An MCP Tool Response Just Accessed localhost
Client-side SSRF in MCP happens when a tool response contains internal URLs (like 127.0.0.1 or cloud metadata endpoints), tricking your AI agent into accessing services on your private network.
Client-side Server-Side Request Forgery (SSRF) is an MCP attack where tool responses include references to private IP addresses or internal endpoints, causing your AI agent to make follow-up requests to your internal network infrastructure.

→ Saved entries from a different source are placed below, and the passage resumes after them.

/-- The head of LSUn's pending local loads arrives: its delay has elapsed (R107); one that met an uncorrectable unit leaves
LSUn.q and becomes a deferred fault (R192). DESIGN CHOICE (log 127): TE_DFINFO.LOCAL, which R200 gives for a local load, is set for a local
atomic too. -/
def State.localResult (s : State) (e : EngId) (n : PairId) : State :=
  match (s.eng e).lq[n] with
  | [] => s
  | p :: ps =>
    if s.now < p.due then s
    else
      let s := s.modEng e fun g => { g with lq := g.lq.set n.val ps n.isLt }
      if p.bad then
        s.deferred e p.addr.toNat (n.val * 2 ^ 9 + 2 ^ 8 + (if p.atom then 2 else 0) * 2 ^ 6 + 3 + p.info) 10
      else s.setPort e (keyLq n.val) p.val

/-- Both halves of a far operation have been answered. -/
def FarOp.ready (f : FarOp) : Bool := decide (f.halves.length = f.parts) && f.halves.all (·.resp.isSome)
/-- A half that failed. -/
def FarHalf.failed (h : FarHalf) : Bool := decide (h.resp ≠ some .okay)
/-- The bytes of a far operation. -/
def FarOp.bytes (f : FarOp) : List Byte := f.halves.flatMap (·.data)

/-- The deferred fault of a far operation, if a half failed (R192, R193). -/
def State.farFault (s : State) (e : EngId) (f : FarOp) : State :=
  match f.halves.find? (·.failed) with
  | none => s
  | some h =>
    let k := match h.resp with | some r => r.code | none => 0
    let bad := (f.halves.zipIdx.filter (·.1.failed)).map (·.2)
    s.deferred e h.addr.toNat (f.lsu.val * 2 ^ 9 + kindOpk f.kind * 2 ^ 6 + k + halfInfo f.halves.length bad) (kindExc k)

/-- The oldest far load or atomic of LSUn is answered: its result enters LSUn.fq, zero if it failed, and its in-flight entry frees
(R108, R136, R189, R192). -/
def State.farResult (s : State) (e : EngId) (n : PairId) : State :=
  match (s.eng e).far.find? fun f => f.lsu == n && f.kind != .write && f.micro.isNone with
  | none => s
  | some f =>
    if !f.ready then s
    else
      let v := match f.wild with
        | some w => w
        | none => if f.halves.any (·.failed) then 0 else extLoad f.signed f.size f.bytes
      let s := s.modEng e fun g => { g with far := g.far.filter (·.seq != f.seq), fq := g.fq.set n.val (g.fq[n] ++ [v]) n.isLt }
      (s.iftFree e 1).farFault e f

/-- A far store of LSUn is answered: it leaves its store buffer entry and its in-flight entry (R136, R186). -/
def State.farStoreDone (s : State) (e : EngId) (n : PairId) : State :=
  match (s.eng e).far.find? fun f => f.lsu == n && f.kind == .write && f.ready with
  | none => s
  | some f =>
    let s := s.modEng e fun g => { g.dropStore n f.seq with far := g.far.filter (·.seq != f.seq) }
    (s.iftFree e 1).farFault e f

/-! The meanings -/

/-- LSU_LDBU (R182): code 0x00 of the table of R182. -/
def execLsuLdbu (e : EngId) (n : PairId) (t : Word) (s : State) : Host.Outcome State Fault Refusal := .next (s.lsuOp e n 0x00 t)
/-- LSU_LDBS (R182): code 0x01 of the table of R182. -/
def execLsuLdbs (e : EngId) (n : PairId) (t : Word) (s : State) : Host.Outcome State Fault Refusal := .next (s.lsuOp e n 0x01 t)
/-- LSU_LDHU (R182): code 0x02 of the table of R182. -/
def execLsuLdhu (e : EngId) (n : PairId) (t : Word) (s : State) : Host.Outcome State Fault Refusal := .next (s.lsuOp e n 0x02 t)
/-- LSU_LDHS (R182): code 0x03 of the table of R182. -/
def execLsuLdhs (e : EngId) (n : PairId) (t : Word) (s : State) : Host.Outcome State Fault Refusal := .next (s.lsuOp e n 0x03 t)
/-- LSU_LDW (R182): code 0x04 of the table of R182. -/
def execLsuLdw (e : EngId) (n : PairId) (t : Word) (s : State) : Host.Outcome State Fault Refusal := .next (s.lsuOp e n 0x04 t)
/-- LSU_LDWX (R182): code 0x05 of the table of R182. -/
def execLsuLdwx (e : EngId) (n : PairId) (t : Word) (s : State) : Host.Outcome State Fault Refusal := .next (s.lsuOp e n 0x05 t)
/-- LSU_STB (R182): code 0x06 of the table of R182. -/
def execLsuStb (e : EngId) (n : PairId) (t : Word) (s : State) : Host.Outcome State Fault Refusal := .next (s.lsuOp e n 0x06 t)
/-- LSU_STH (R182): code 0x07 of the table of R182. -/
def execLsuSth (e : EngId) (n : PairId) (t : Word) (s : State) : Host.Outcome State Fault Refusal := .next (s.lsuOp e n 0x07 t)
/-- LSU_STW (R182): code 0x08 of the table of R182. -/
def execLsuStw (e : EngId) (n : PairId) (t : Word) (s : State) : Host.Outcome State Fault Refusal := .next (s.lsuOp e n 0x08 t)
/-- LSU_STWX (R182): code 0x09 of the table of R182. -/
def execLsuStwx (e : EngId) (n : PairId) (t : Word) (s : State) : Host.Outcome State Fault Refusal := .next (s.lsuOp e n 0x09 t)
/-- LSU_AADD (R190): code 0x0A of the table of R182. -/
def execLsuAadd (e : EngId) (n : PairId) (t : Word) (s : State) : Host.Outcome State Fault Refusal := .next (s.lsuOp e n 0x0A t)
/-- LSU_ASWP (R190): code 0x0B of the table of R182. -/
def execLsuAswp (e : EngId) (n : PairId) (t : Word) (s : State) : Host.Outcome State Fault Refusal := .next (s.lsuOp e n 0x0B t)
/-- LSU_LDFBU (R182): code 0x10 of the table of R182. -/
def execLsuLdfbu (e : EngId) (n : PairId) (t : Word) (s : State) : Host.Outcome State Fault Refusal := .next (s.lsuOp e n 0x10 t)
/-- LSU_LDFBS (R182): code 0x11 of the table of R182. -/
def execLsuLdfbs (e : EngId) (n : PairId) (t : Word) (s : State) : Host.Outcome State Fault Refusal := .next (s.lsuOp e n 0x11 t)
/-- LSU_LDFHU (R182): code 0x12 of the table of R182. -/
def execLsuLdfhu (e : EngId) (n : PairId) (t : Word) (s : State) : Host.Outcome State Fault Refusal := .next (s.lsuOp e n 0x12 t)
/-- LSU_LDFHS (R182): code 0x13 of the table of R182. -/
def execLsuLdfhs (e : EngId) (n : PairId) (t : Word) (s : State) : Host.Outcome State Fault Refusal := .next (s.lsuOp e n 0x13 t)
/-- LSU_LDFW (R182): code 0x14 of the table of R182. -/
def execLsuLdfw (e : EngId) (n : PairId) (t : Word) (s : State) : Host.Outcome State Fault Refusal := .next (s.lsuOp e n 0x14 t)
/-- LSU_LDFWX (R182): code 0x15 of the table of R182. -/
def execLsuLdfwx (e : EngId) (n : PairId) (t : Word) (s : State) : Host.Outcome State Fault Refusal := .next (s.lsuOp e n 0x15 t)
/-- LSU_STFB (R182): code 0x16 of the table of R182. -/
def execLsuStfb (e : EngId) (n : PairId) (t : Word) (s : State) : Host.Outcome State Fault Refusal := .next (s.lsuOp e n 0x16 t)
/-- LSU_STFH (R182): code 0x17 of the table of R182. -/
def execLsuStfh (e : EngId) (n : PairId) (t : Word) (s : State) : Host.Outcome State Fault Refusal := .next (s.lsuOp e n 0x17 t)
/-- LSU_STFW (R182): code 0x18 of the table of R182. -/
def execLsuStfw (e : EngId) (n : PairId) (t : Word) (s : State) : Host.Outcome State Fault Refusal := .next (s.lsuOp e n 0x18 t)
/-- LSU_STFWX (R182): code 0x19 of the table of R182. -/
def execLsuStfwx (e : EngId) (n : PairId) (t : Word) (s : State) : Host.Outcome State Fault Refusal := .next (s.lsuOp e n 0x19 t)
/-- LSU_FAADD (R190): code 0x1A of the table of R182. -/
def execLsuFaadd (e : EngId) (n : PairId) (t : Word) (s : State) : Host.Outcome State Fault Refusal := .next (s.lsuOp e n 0x1A t)
/-- LSU_FASWP (R190): code 0x1B of the table of R182. -/
def execLsuFaswp (e : EngId) (n : PairId) (t : Word) (s : State) : Host.Outcome State Fault Refusal := .next (s.lsuOp e n 0x1B t)
/-- LOCAL_LOAD_RESULT (R107, R135). -/
def execLocalLoadResult (e : EngId) (n : PairId) (s : State) : Host.Outcome State Fault Refusal :=
  .next (if s.live e then s.localResult e n else s)
/-- FAR_LOAD_RESULT (R108, R189). -/
def execFarLoadResult (e : EngId) (n : PairId) (s : State) : Host.Outcome State Fault Refusal :=
  .next (if s.live e then s.farResult e n else s)
/-- FAR_STORE_COMPLETION (R186). -/
def execFarStoreCompletion (e : EngId) (n : PairId) (s : State) : Host.Outcome State Fault Refusal :=
  .next (if s.live e then s.farStoreDone e n else s)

How client-side SSRF works in MCP
- 1.Your agent calls a tool on a remote MCP server
- 2.The tool response contains URLs pointing to internal addresses:
http://127.0.0.1:8080/admin,http://169.254.169.254/latest/meta-data/ - 3.Your agent, trying to be helpful, follows these URLs or uses them in subsequent requests
- 4.The attacker gains access to your internal services through your agent
Dangerous addresses to watch for
| Address | Risk |
|---|---|
127.0.0.1 / localhost | Local services, dev servers, databases |
10.x.x.x, 172.16-31.x.x, 192.168.x.x | Internal network services |
169.254.169.254 | Cloud metadata (AWS/GCP/Azure credentials) |
[::1] | IPv6 loopback |
The cloud metadata endpoint
The cloud metadata endpoint (169.254.169.254) deserves special attention. Accessing it can expose AWS IAM credentials (full access to your cloud account), GCP/Azure service account tokens, and instance metadata like network configuration and SSH keys. A single SSRF hit to this endpoint can compromise your entire cloud environment.
Defenses
Scan tool responses for private IP references before acting on them. Configure your agent to reject URLs pointing to private ranges. Use network policies to prevent your agent from accessing internal endpoints, and enable Phase 2 scanning to detect SSRF attempts in live responses.